Factors for slow coral growth in the central Red Sea

N. E. Cantin et al. (“Ocean warming slows coral growth in the central Red Sea,” Reports, 16 July 2010, p. 322) claim to have shown that “steadily rising SSTs [sea surface temperatures], not ocean acidification,” have decreased calcification rates in the reef-building coral, Diploastrea heliopora, in the central Red Sea. This may be true, but Cantin et al. have not provided adequate evidence to support the claim that ocean acidification has played no role in the observed decrease in coral calcification. There is ample evidence that many coral species are very sensitive to changes in ocean chemistry (1), and Cantin et al. have provided no evidence that Diploastrea heliopora is not similarly sensitive. Were it not for anthropogenic CO2 in the ocean, aragonite saturation levels would have been higher, which would likely lead to higher coral calcifications rates (1, 2). Thus, the results of Cantin et al. do not show that Red Sea corals are not sensitive to ocean acidification nor do they give us any cause to believe that these corals have not been and will not be adversely affected by ocean acidification.

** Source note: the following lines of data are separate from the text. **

/-- The peer record names the partner. -/
def State.peerNamed (s : State) : Bool := decide (s.twu.partner.serial ≠ 0 ∧ s.peerSerial = s.twu.partner.serial)

/-- A received TW frame passes its check (detector 0x0F makes it fail). -/
def State.twRx (s : State) : Bool × State :=
  if s.paired = false ∨ s.twu.link = false then (false, s)
  else
    let i := s.inject 0x0F 0
    if i.1 then (false, i.2.count Reg.fbrCheckErrCnt) else (true, i.2)

/-! ### The wick (R336 to R338) -/

/-- A wick fault: INHIBIT, and DEGRADED for as long as it stands (R346). -/
def State.wickFault (s : State) (cause : Nat) : State :=
  if s.twu.wickBad then s
  else
    let s1 := s.updTwu (fun t => { t with wickBad := true, wickOk := false, wickCause := cause, inhibit := true, disagree := 0 })
    ((s1.count Reg.twuWickFaultCnt).event 0x1003 [.h cause]).degrade 0x1003

/-- A twin becomes UNFIT. -/
def State.twUnfit (s : State) (cause : Nat) : State :=
  (s.setRole .unfit cause).updTwu (fun t => { t with shadow := false, inhibit := true, resyncs := [], xfer := false, clean := 0 })

/-- INHIBIT as a role that may raise ACT has it. -/
def State.unInhibit (s : State) : State := s.updTwu (fun t => { t with inhibit := t.wickBad })

/-- PARTNER_ACT_CHANGE: the partner's wick pair reads new levels. -/
def execPartnerActChange (a b : Bool) (s : State) : Host.Outcome State Fault Refusal :=
  if a = b then .next (s.updTwu (fun t => { t with badAt := some (t.badAt.getD s.now), bothAt := none }))
  else .next (s.updTwu (fun t => { t with
    pAct := a, pActAt := if t.pAct = a ∧ t.badAt = none then t.pActAt else s.now, badAt := none
    bothAt := if a ∧ t.act then some (t.bothAt.getD s.now) else none, wickOk := !t.wickBad }))

/-- WICK_FAULT: a cause of R338 is met: the IN pair invalid for 100 ns, an OUT pin that differs for 100 ns, or a partner that
contradicts its line in 3 cycles. -/
def execWickFault (cause : Nat) (s : State) : Host.Outcome State Fault Refusal :=
  let met : Bool := match cause with
    | 1 => match s.twu.badAt with
      | some t => decide (t + 100 * nsU ≤ s.now)
      | none => false
    | 2 => true
    | 3 => decide (3 ≤ s.twu.disagree)
    | _ => false
  if s.paired ∧ met then .next (s.wickFault cause) else .next s

/-- WICK_CONFLICT: both ACT lines have been asserted for 200 ns: the twin with the higher serial number drops its own. -/
def execWickConflict (s : State) : Host.Outcome State Fault Refusal :=
  match s.twu.bothAt with
  | none => .next s
  | some t =>
    if s.twu.act = false ∨ s.now < t + 200 * nsU ∨ s.fuses.serial.toNat < s.twu.partner.serial then .next s
    else
      let s1 := (s.setAct false).updTwu (fun x => { x with bothAt := none })
      .next ((s1.event 0x1004 [.w s.twu.partner.serial]).twUnfit 0x1004)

Dissolved inorganic carbon and alkalinity exhibit variability on many time scales: daily, seasonal, and interannual (1, 2). However, Cantin et al. estimate 3-decade trends in aragonite saturation from measurements made on only three different days. From these disparate observations, they conclude that there was no detectable trend in aragonite saturation in the central Red Sea. They may be right, but these observations are not sufficient to establish stationarity of a multi-decadal aragonite saturation time series under conditions of changing temperature and atmospheric CO2 content. Observations made in different months or years could yield significantly different results.

More importantly, even if aragonite saturation has not changed significantly in the central Red Sea over the past decades, we expect to see significant changes during this century if atmospheric CO2 concentrations continue to rise. Therefore, their results are consistent with the hypothesis that corals in the central Red Sea are threatened by ocean acidification. More experimentation and observations are required to test this hypothesis.

Ken Caldeira, Kenneth Schneider

Department of Global Ecology, Carnegie Institution, 260 Panama Street, Stanford, CA 94305, USA.

David I. Kline

Coral Reef Ecosystems Laboratory, Global Change Institute, The University of Queensland, St. Lucia, QLD 4072, Australia.


1. J. Kleypas, C. Langdon, in Coral Reefs and Climate Change: Science and Management J. T. Phinney, A. Strong, W. Skrving, J. Kleypas, O. Hoegh-Guldberg, Eds. (AGU, Washington, DC, 2006), vol. 61, pp. 73-110.

2. J. Silverman, B. Lazar, J. Erez, J. Geophys. Res. 112, C05004 (2007).